Вот что я, в конце концов, сложил вместе и прочитал:
«Дорогой мой Феликс, если сможешь, меня прости. Поступить иначе я не могу. Поступить так, как сейчас, невыносимо (я даже растерялся в этом месте – что за тривиальщина и чертовщина, слащавая мелодраматическая хрень?). Пока жив Ваворок, он будет меня искать, ну и пусть, лишь бы не тронул Глафиру. Потому я уезжаю, тайно и далеко, и больше ты не увидишь меня. Если только эта засушенная свинья не сдохнет раньше или ее не пристрелят свои же. Но на подарок судьбы рассчитывать нельзя, такие как Ваворок, они живучие. Глафиру оставляю тебе. Я знаю, ты позаботишься о ней, как о своей дочери. Ты и представь теперь, что она твоя дочь. Вера мне обещала, что позаботится о ней, как о родной, тоже. Я очень влюбилась в тебя, наверное, и мне теперь тяжело и не хочется уезжать. Прощай навсегда, твоя Лида».

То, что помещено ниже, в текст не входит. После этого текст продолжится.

-- ==== Sys2Proof/Machine/Sau.lean ====
section
/-! DEFINITION. Sampled-value ingest: the subscription table and its caches, timing models, slots, declaration and
gathers (04 R99 to R135). Times in the computations are exact: unit u of a stream of rate f is 2^-48 ns / f. -/

namespace Sys2Proof.Machine

/-- Round to nearest with ties away from zero (05 R142); `den` is positive. -/
def raDiv (num den : Int) : Int := if 0 ≤ num then (2 * num + den) / (2 * den) else -((-2 * num + den) / (2 * den))

/-- Ceiling division; `den` is positive. -/
def ceilDiv (num den : Int) : Int := -((-num) / den)

/-! Entries (R107). -/

/-- A FREE entry. -/
def sauZero : List Nat := List.replicate 24 0

def sauEnt (d : Dev) (i : Nat) : List Nat := tget sauZero d.sau.entries i
def entState (e : List Nat) : Nat := fld (entW e 0) 0 2
def entNchan (e : List Nat) : Nat := fld (entW e 0) 4 5
def entRate (e : List Nat) : Nat := fld (entW e 0) 9 2
def entNoasdu (e : List Nat) : Nat := fld (entW e 0) 11 4
def entMiss (e : List Nat) : Nat := fld (entW e 0) 15 3
def entAuth (e : List Nat) : Nat := fld (entW e 0) 18 2
def entSlot (e : List Nat) : Nat := fld (entW e 0) 20 8
def entMod (e : List Nat) : Nat := fld (entW e 5) 0 17
def entLat (e : List Nat) : Nat := entW e 6
def entBase (e : List Nat) : Nat := fld (entW e 7) 0 12
def entUnits (e : List Nat) : Nat := fld (entW e 7) 12 7

def esFree : Nat := 0
def esLearned : Nat := 1
def esLive : Nat := 2
def esSuspended : Nat := 3

/-- The rate of a RATE code in multiples of 4,800 samples/s; none when unknown. -/
def rateK : Nat → Option Nat
  | 0 => some 1
  | 1 => some 3
  | 2 => some 20
  | _ => none

/-- Slots of an entry in each leg. -/
def entK (e : List Nat) : Nat := (rateK (entRate e)).getD 1

/-- Rows per slot (R126). -/
def entRps (e : List Nat) : Nat := (entNchan e + 7) / 8

/-- Units of a stream (R104). -/
def entCost (e : List Nat) : Nat := entRps e * entK e

/-- The bits of each word of an entry that are not reserved (R107). -/
def entMask : Nat → Nat
  | 0 => 0xFFFFFFF
  | 3 => 0x1FFF
  | 5 => 0x1FFFF
  | 7 => 0x7FFFF
  | _ => 0xFFFFFFFF

/-- An entry's 24 words without their reserved bits, which read 0 (R107; 00_scope R10). -/
def entClean (w : List Nat) : List Nat := (List.range 24).map (fun k => entW w k &&& entMask k)

/-- Four octets as a word, the first lowest. -/
def packWord : List Nat → Nat
  | [] => 0
  | b :: bs => b % 256 + 256 * packWord bs

/-- Octets packed into `n` words. -/
def packWords : Nat → List Nat → List Nat
  | 0, _ => []
  | n + 1, bs => packWord (bs.take 4) :: packWords n (bs.drop 4)

/-- The first `n` of the 64 octets that an entry's words hold from word `w` on. -/
def entOctets (e : List Nat) (w n : Nat) : List Nat :=
  ((List.range 64).map (fun k => fld (entW e (w + k / 4)) (k % 4 * 8) 8)).take n

/-- The octets of an entry's svID: the first SVID_LEN (R99, R107). -/
def entSvid (e : List Nat) : List Nat := entOctets e 8 (fld (entW e 3) 0 8)

/-- The key: destination address, APPID, svID length and octets (R99). -/
def entKey (e : List Nat) : List Nat := [entW e 1, entW e 2, fld (entW e 3) 0 8] ++ packWords 16 (entSvid e)

/-- The key of a frame. -/
def svKey (f : SvFrame) : List Nat :=
  [f.da % 2 ^ 32, f.da / 2 ^ 32 % 65536 + f.appid % 65536 * 65536, f.svid.length] ++ packWords 16 f.svid

/-- Entries that hold a key and are not FREE, other than `except`. -/
def keyHolders (d : Dev) (key : List Nat) (except : Nat) : List Nat :=
  ((d.sau.entries).filter (fun p => p.1 != except && entState p.2 != 0 && entKey p.2 == key)).map (fun p => p.1)

/-- The entries in a state. -/
def inState (d : Dev) (st : Nat) : List Nat := ((d.sau.entries).filter (fun p => entState p.2 == st)).map (fun p => p.1)

/-- Units held by LIVE and SUSPENDED entries. -/
def unitsUsed (t : Tbl (List Nat)) : Nat := ((t.filter (fun p => 2 ≤ entState p.2)).map (fun p => entUnits p.2)).sum

/-- SAU_STATUS follows the table. -/
def sauStatusUpd (d : Dev) : Dev :=
  d.wn Reg.sauStatus (unitsUsed d.sau.entries + (inState d esLive).length * 65536)

/-- An entry written. -/
def setEnt (i : Nat) (e : List Nat) (d : Dev) : Dev :=
  sauStatusUpd { d with sau := { d.sau with entries := tset sauZero d.sau.entries i e } }

/-- An entry's STATE changed. -/
def setEntState (i st : Nat) (d : Dev) : Dev := setEnt i (setNth (sauEnt d i) 0 (putFld (entW (sauEnt d i) 0) 0 2 st)) d

/-! Streams. -/

/-- A stream that has just been made live: L is LAT, the model starts from nothing (R117, R119); `leg` is the next to be declared. -/
def Strm.fresh (lat leg : Nat) : Strm :=
  ⟨(lat * 256 : Nat), 0, 0, 0, true, false, 3, [], 0, 0, false, false, 0, [], leg, leg, 0, false, 0⟩

/-- The first leg that is not declared yet. -/
def firstOpen (d : Dev) : Nat := match d.sau.declared with | some m => m + 1 | none => 0

def strm (d : Dev) (i : Nat) : Strm := tget (Strm.fresh 0 0) d.sau.strm i
def setStrm (i : Nat) (x : Strm) (d : Dev) : Dev := { d with sau := { d.sau with strm := tput d.sau.strm i x } }
def delStrm (i : Nat) (d : Dev) : Dev := { d with sau := { d.sau with strm := tdel d.sau.strm i } }

/-- T in units u: 10^9 ns times 2^48 (the rate cancels). -/
def tU : Int := 1000000000 * (2 ^ 48 : Nat)

/-- The step of model time per index, T times 1 + D, in units u. -/
def stepU (x : Strm) : Int := 1000000000 * ((2 ^ 48 : Nat) + x.dr * 256)

/-- Rate in samples/s. -/
def rateF (k : Nat) : Int := (k * 4800 : Nat)

/-- A time in 2^-8 ns as units u. -/
def fromQ8 (k : Nat) (q : Int) : Int := q * (2 ^ 40 : Nat) * rateF k

/-- Units u as 2^-8 ns, rounded under R142. -/
def toQ8 (k : Nat) (u : Int) : Int := raDiv u ((2 ^ 40 : Nat) * rateF k)

/-- Units u as whole ns, rounded. -/
def toNs (k : Nat) (u : Int) : Int := raDiv u ((2 ^ 48 : Nat) * rateF k)

/-- Model time of an index, in units u (R118). -/
def tauU (k : Nat) (x : Strm) (n : Int) : Int := fromQ8 k x.a + (n - x.nA) * stepU x

/-- The start of a route in units u. -/
def routeU (k absRoute : Nat) : Int := (absRoute * 50000000 : Nat) * (2 ^ 48 : Nat) * rateF k

/-- The index nearest to a time, the larger of two equally near, with step `s` and index 0 at time 0. -/
def nearestIdx (t s : Int) : Int := (2 * t + s) / (2 * s)

/-- The index congruent to `c` modulo `m` nearest to `t` times 1 / `den`, the larger of two equally near (R115). -/
def nearestCong (c m : Nat) (t den : Int) : Int :=
  let m' : Int := m
  let c' : Int := c
  if m = 0 then c' else c' + m' * ((2 * (t - c' * den) + m' * den) / (2 * m' * den))

/-- Whether an smpSynch is synchronised (R114). -/
def synchronised (s : Nat) : Bool := s == 2 || (5 ≤ s && s ≤ 254)

/-- The sample time of R116 in units u, `x` being t_a - L. -/
def syncTime (m c : Nat) (x : Int) : Int :=
  let p : Int := (m : Int) * tU
  let t0 : Int := (c : Int) * tU
  if m = 0 then t0 else t0 + p * ((2 * (x - t0) + p) / (2 * p))

/-- The slot that covers a model time: its ordinal m, slot m ending at m * T (R124). -/
def slotOrd (t : Int) : Int := ceilDiv t tU

/-- Leg and slot of an ordinal for a stream of k slots per leg. -/
def slotLeg (k : Nat) (m : Int) : Int := ceilDiv m k
def slotJ (k : Nat) (m : Int) : Int := m - slotLeg k m * k + k - 1

/-- The lead of a sample in slot m, 2^-16 of T (R124). -/
def leadOf (m t : Int) : Nat := min 0xFFFF (raDiv ((m * tU - t) * 65536) tU).toNat

/-- The quality byte of a quality word (R127). -/
def qualByte (profile : Bool) (q : Nat) : Nat :=
  let v := fld q 0 2
  let inv := v == 1 || v == 2 || bitOf q 2 || bitOf q 4 || bitOf q 6
  let que := v == 3 || bitOf q 3 || bitOf q 5 || bitOf q 7 || bitOf q 8 || bitOf q 9
  b2n inv + b2n que * 2 + b2n (bitOf q 11) * 4 + b2n (bitOf q 12) * 8 + b2n (bitOf q 10) * 16 +
    b2n (profile && bitOf q 13) * 32

def qInvalid : Nat := 1
def qQuestionable : Nat := 2
def qInterp : Nat := 64
def qUnsync : Nat := 128

/-- Quality bits joined. -/
def orN (a b : Nat) : Nat := a ||| b

/-! The store (R126). -/

/-- The key of the cell of row `r` at an absolute leg. -/
def cellKey (leg r : Nat) : Nat := leg % 64 * 4096 + r % 4096

/-- The cell of an entry's slot, rows of 8 channels counted by `u`, when it was written for that leg. -/
def sauCell? (d : Dev) (e : List Nat) (leg j u : Nat) : Option SauCell :=
  match tfind d.sau.store (cellKey leg (entBase e + j * entRps e + u)) with
  | some c => if c.leg = leg then some c else none
  | none => none

/-- A cell written; an ECC error of the words it replaces is gone (18 R549). -/
def setCell (leg row : Nat) (c : SauCell) (d : Dev) : Dev :=
  { d with sau := { d.sau with store := tput d.sau.store (cellKey leg row) c, ecc := tdel d.sau.ecc (cellKey leg row) } }

/-- Flags of a cell changed; what it holds stays. -/
def setCellFlags (leg row : Nat) (f : Nat → Nat) (c : SauCell) (d : Dev) : Dev :=
  { d with sau := { d.sau with store := tput d.sau.store (cellKey leg row) { c with flags := f c.flags } } }

/-- Pieces of 8 of a list. -/
def eights {α : Type} : Nat → List α → List (List α)
  | 0, _ => []
  | n + 1, l => l.take 8 :: eights n (l.drop 8)

/-- A slot's cells written, one row for each 8 channels. -/
def writeSlot (e : List Nat) (leg j : Nat) (vals : List Int) (quals : List Nat) (lead : Nat) (resid : Int)
    (cnt flags kase : Nat) (d : Dev) : Dev :=
  ((List.range (entRps e)).zip ((eights (entRps e) vals).zip (eights (entRps e) quals))).foldl
    (fun d p => setCell leg (entBase e + j * entRps e + p.1) ⟨leg, p.2.1, p.2.2, lead, resid, cnt, flags, kase⟩ d) d

/-- Flags of a slot's cells changed. -/
def slotFlags (e : List Nat) (leg j : Nat) (f : Nat → Nat) (d : Dev) : Dev :=
  (List.range (entRps e)).foldl (fun d u => match sauCell? d e leg j u with
    | some c => setCellFlags leg (entBase e + j * entRps e + u) f c d
    | none => d) d

/-- All values and quality bytes of a slot. -/
def slotData (d : Dev) (e : List Nat) (leg j : Nat) : List (Int × Nat) :=
  ((List.range (entRps e)).flatMap (fun u => match sauCell? d e leg j u with
    | some c => c.vals.zip c.quals
    | none => [])).take (entNchan e)

def flPresent : Nat := 0
def flFilled : Nat := 1
def flSlip : Nat := 2
def flLate : Nat := 3

/-- The cell that carries a slot's record: its first row. -/
def slotHead (d : Dev) (e : List Nat) (leg j : Nat) : Option SauCell := sauCell? d e leg j 0

/-- The present sample of a slot. -/
def slotPresent (d : Dev) (e : List Nat) (leg j : Nat) : Option SauCell :=
  match slotHead d e leg j with
  | some c => if bitOf c.flags flPresent then some c else none
  | none => none

/-- Whether a leg is declared. -/
def isDeclared (d : Dev) (leg : Int) : Bool := match d.sau.declared with | some m => leg ≤ (m : Int) | none => false

/-- LATE_SEEN set in a slot (R130). A slot of a leg still open that holds nothing keeps the mark in a cell of no sample, which the
fill at its declaration replaces. -/
def markLate (e : List Nat) (leg j : Nat) (d : Dev) : Dev :=
  match slotHead d e leg j with
  | some _ => slotFlags e leg j (fun f => putFld f flLate 1 1) d
  | none => if isDeclared d leg then d else setCell leg (entBase e + j * entRps e) ⟨leg, [], [], 0, 0, 0, 2 ^ flLate, 0⟩ d

/-! Frames (R101 to R121, R130). -/

/-- The port group of a port (R106). -/
def portGroup (p : Nat) : Nat := p / 2

/-- Whether a stream profile is IEC 61869-9 (R105). -/
def profile9 (f : SvFrame) : Bool :=
  match f.asdus with
  | [] => false
  | a :: _ => a.smpRate.isSome || a.vals.length != 8 || 2 < a.smpSynch

/-- RATE code of an ASDU (R102). -/
def rateCode : Option Nat → Nat
  | some 4800 => 0
  | some 14400 => 1
  | some 96000 => 2
  | _ => 3

/-- The entry that learning fills from a frame (R102). -/
def learnedEntry (p : Nat) (f : SvFrame) : List Nat :=
  let a := f.asdus.head?
  let rc := rateCode (a.bind (fun a => a.smpRate))
  let m := nth 0 [4800, 14400, 96000, 0] rc
  let nch := min 31 ((a.map (fun a => a.vals.length)).getD 0)
  let w0 := esLearned + b2n (profile9 f) * 4 + nch * 16 + rc * 512 + min 15 f.asdus.length * 2048
  let k := svKey f
  [w0, nth 0 k 0, nth 0 k 1, f.svid.length + 2 ^ (8 + portGroup p), f.confRev % 2 ^ 32, m, 0, 0] ++ k.drop 3

/-- An unmatched frame is learned, or counted as a lost discovery (R102); no entry that is not FREE holds its key, since the lookup
found none (R99). -/
def svLearn (p : Nat) (f : SvFrame) (d : Dev) : Dev :=
  if !d.bitR Reg.sauCtrl 1 then d
  else
    let free := (List.range 4096).find? (fun i => entState (sauEnt d i) == esFree)
    match free with
    | some i =>
      if (inState d esLearned).length < d.fldR Reg.sauLearnMax 0 13 && f.svid.length ≤ 64 then
        raise 200 none i 0 (setStrm i (Strm.fresh 0 0) (setEnt i (learnedEntry p f) d))
      else raise 201 none 0 0 (d.bump Reg.sauDiscLost)
    | none => raise 201 none 0 0 (d.bump Reg.sauDiscLost)
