/-- All stages of a channel for leg `n`. -/
def chanLeg (m : List Host.Cell) (lane ch n : Nat) (w : List Nat) (d : Dev) : Dev :=
  let d := gatherEcc (some (chCar w)) (chElems d w n) d
  let d0 := d
  let k := entK (sauEnt d (chEntry w))
  let sl := chSlots d w n
  let x := fchan d ch
  let r := if k = 1 then
      ({ x with raw := (sl.map (fun s => (fchIn s * 65536, s.2)) ++ x.raw).take 17 }, d)
    else preDecim k x sl d
  let g := resample (chBankOf w k) (muOf k (chLead d w n)) (if k = 1 then r.1.raw.drop 1 else r.1.raw) r.2
  let d := setChan ch { r.1 with grid := (g.1 :: r.1.grid).take 64, next := some (n + 1) } g.2
  let d := measOut (chCar w) (chFmt w) (chUnit w) (chSlot w 0) g.1.1 g.1.2 n d
  let d := detEnv ch w (fchIn g.1) g.1.2 n d
  let a := fchDesc d 1 (chAvg w)
  let d := if a != [] && !avGrid a then avgInput m ch w g.1 n d else d
  let t := chTracked m ch n w d
  let r := (grpsReady t.1 ch n).foldl (fun (r : Dev × Nat) g => (grpStep g n r.1, r.2 + grpCost r.1 g n)) (t.1, 0)
  let d := r.1
  let io := avgCounts d0 ch a t.2
  let cost := chCost w a k t.2 io.1 io.2 + r.2
  { d with fch := { d.fch with tickCyc := tput d.fch.tickCyc lane (tget 0 d.fch.tickCyc lane + cost),
                               routeCyc := tput d.fch.routeCyc lane (tget 0 d.fch.routeCyc lane + cost) } }

/-- The leg a channel processes next, and whether it skips (R139). -/
def nextLeg (d : Dev) (ch m : Nat) (w : List Nat) : Nat × Bool :=
  match (fchan d ch).next with
  | none => (m, false)
  | some n => if n + 48 < m && !(chTrip w && carCls d (chCar w) == 0) then (m, true) else (n, false)

/-- Whether a lane may run a channel: the lane neither retired nor withdrawn into the inspection seat (R140), the chain enabled, the
carriage running and not shed (08 R258). -/
def laneCan (d : Dev) (lane : Nat) (w : List Nat) : Bool :=
  w != [] && d.enabled Reg.fchCtrl && carRuns d (chCar w) && !isShed d (chCar w) &&
    !d.bitR (Reg.fchLStatus lane) 1 && !d.bitR (Reg.fchLStatus lane) 2

/-- A skip of R139: the channel's history restarts, counted. -/
def chanSkip (ch : Nat) (d : Dev) : Dev := raise 221 none ch 0 ((restartChan ch d).bump Reg.fchBehindCnt)

/-- Whether a channel of a warm restore has not reached the latest declared leg (10 R316). -/
def chanBehind (d : Dev) (ch : Nat) (w : List Nat) : Bool :=
  warmUp d (chCar w) && (match (fchan d ch).next, d.sau.declared with
    | some n, some m => n < m
    | _, _ => false)

/-- Whether a channel's stages run in the filter tick (R137). -/
def inStage (d : Dev) (w : List Nat) : Bool := chTrip w && carCls d (chCar w) == 0

/-- A lane that serves pipeline leg `l` runs a channel's stages for its next leg, if that is declared and not past `l` (R136, R137;
08 R243). -/
def filterRun (m : List Host.Cell) (lane ch l : Nat) (d : Dev) : Dev :=
  let w := fchDesc d 0 ch
  if !laneCan d lane w then d
  else match d.sau.declared with
    | none => d
    | some now =>
      let r := nextLeg d ch now w
      let d := if r.2 then chanSkip ch d else d
      if min now l < r.1 then d else chanLeg m lane ch r.1 w d

/-- A filter stage of leg `l` passed over is a skip of that leg (01 R20). -/
def stagePassed (ch l : Nat) (d : Dev) : Dev :=
  match (fchan d ch).next with
  | some n => if l < n then d else let d := chanSkip ch d; setChan ch { fchan d ch with next := some (l + 1) } d
  | none => d

/-! Boundaries. -/

/-- FCH_COEF_CRC follows the active copy of bank 4 (R149, R166). -/
def coefCrc (d : Dev) : Dev :=
  d.wn Reg.fchCoefCrc (Config.crc32 ((List.range 4096).map (fun i => tget 0 d.fch.coefA i))).toNat

/-- A new averaging descriptor in force: the sections of the channels that name it start anew (R144). -/
def restartAvgs (a : Nat) (d : Dev) : Dev :=
  ((d.fch.desc).filter (fun p => p.1 < 32768 && p.2 != [] && chAvg p.2 == a)).foldl
    (fun d p => setChan p.1 { fchan d p.1 with avg := FAvg.empty } d) d

/-- Commits in force, and what they restart (R144, R165). -/
def fchApply (d : Dev) : Dev :=
  let p := d.fch.pend
  let d := { d with fch := { d.fch with pend := [] } }
  p.foldl (fun d e =>
    let new := fchDesc d 0 e.1 == []
    let d := { d with fch := { d.fch with desc := tput d.fch.desc e.1 e.2 } }
    if e.1 < 32768 then if new then setChan e.1 FChan.empty d else restartChan e.1 d
    else if e.1 < 65536 then restartAvgs (e.1 - 32768) d else d) d

/-- The exchange of bank 4's copies (R149). -/
def coefSwap (d : Dev) : Dev :=
  if !d.bitR Reg.fchCoefCtrl 0 then d
  else
    let d := { d with fch := { d.fch with coefA := d.fch.coefI, coefI := d.fch.coefA } }
    raise 222 none 0 0 (coefCrc (d.clrB Reg.fchCoefCtrl 0))

/-- The groups in HOLD at a leg boundary: a HOLD of a route or more raises its event (R158). -/
def holdEvents (d : Dev) : Dev := (tkeys d.fch.grps).foldl (fun d g => holdEvent g d.tim.absLeg d) d

/-- The lanes' route counts taken at a route boundary. -/
def laneRoute (d : Dev) : Dev :=
  let t := d.fch.routeCyc
  let d := (List.range 64).foldl (fun d l => d.wn (Reg.fchLRouteCyc l) (tget 0 t l)) d
  { d with fch := { d.fch with routeCyc := [] } }

/-- The lanes' tick counts taken when a filter tick ends. -/
def laneTick (d : Dev) : Dev :=
  let t := d.fch.tickCyc
  (List.range 64).foldl (fun d l => d.wn (Reg.fchLTickCyc l) (tget 0 t l)) d

/-- The filter chain at a route boundary. -/
def fchRoute (d : Dev) : Dev := laneRoute (coefSwap (fchApply d))

/-- FCH_CTRL.EN back to 1: every channel restarts its history (00_scope R586). -/
def fchResume (d : Dev) : Dev := (tkeys d.fch.chans).foldl (fun d ch => restartChan ch d) d

/-- After HOLD_ROUTES routes in HOLD, f_est is F_NOM. -/
def holdTimeout (g : Nat) (d : Dev) : Dev :=
  let w := fchDesc d 2 g
  match (fgrp d g).hold with
  | some (l, _) => if grpState d g == tHold && l + tgHold w * 240 ≤ d.tim.absLeg then
      (d.wn (Reg.fchTFreq g) (tgNom w)).clrB (Reg.fchTStatus g) 2 else d
  | none => d

/-- TRACK_HOLD_TIMEOUT (R158). -/
def execTrackHoldTimeout (g : Nat) (s : State) : Outcome := s.act (onlyIf (g < 1024) (holdTimeout g))

/-- FCH_DESC_READ (R165). -/
def execFchDescRead (table index : Nat) (s : State) : Outcome :=
  s.act (onlyIf (table < 3 && index < 32768) (fchDescRead table index))

/-- COEF_SWAP_REQUEST (R149): FCH_COEF_CTRL is RWM (00_scope R11). -/
def execCoefSwapRequest (s : State) : Outcome := s.act (fun d => (rwm d (fun d => d.setB Reg.fchCoefCtrl 0)))

end Sys2Proof.Machine
end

Это было предсказуемо. Этого или чего-то в подобном роде я ждал. Надо признаться себе. Я не заслужил ее уже в ту минуту, когда отказался остаться, и выбрал абстрактный долг, а не ее земную любовь. Мать приносила жертву ради дочери, не рассчитывая, что явится ей избавитель. Так мне и надо! Только я все равно бы не выбрал иначе, даже знай я исход наперед. Но особенной боли я не испытывал. Почему? Спросите вы. Я мало любил или мало ждал и терпел? Нет, не поэтому. А просто оттого, что человеку не свойственно скорбеть о журавле в небе, которого все равно не достать. Так чего же страдать зря. Это было как неслыханная лотерейная удача, которая закономерно оставила меня с носом, потому что ни в какую лотерею выиграть свою жизнь и судьбу нельзя. А надо делать ее из того, что есть. Вот я и буду делать – решил для себя так.
Я уже знал свой путь. Отсюда – в областной центр, в медицинский институт, Мао предлагал давно, обещал добыть целевое направление на бюджет, чтобы было потом кому передать дело и стационар, а я все изображал австралийского страуса, точнее среднерусского мудака, но отныне все. Кончено. Мой философский труд, великий рукописный опус о бытии и человеке, завершился, так и не начавшись. Мои поиски более не были нужны, я получил ответы даром, причем даже на те вопросы, которые не задавал. А присваивать себе первенство открытия я не имел никакого права. Да и Петр Иванович не давал на то позволения. Оставалось одно – труд, каждодневный труд сознательной материи, на пользу и благо ее целого, в том месте, где случилось мне оказаться и где, как выяснилось, я был вполне пригоден.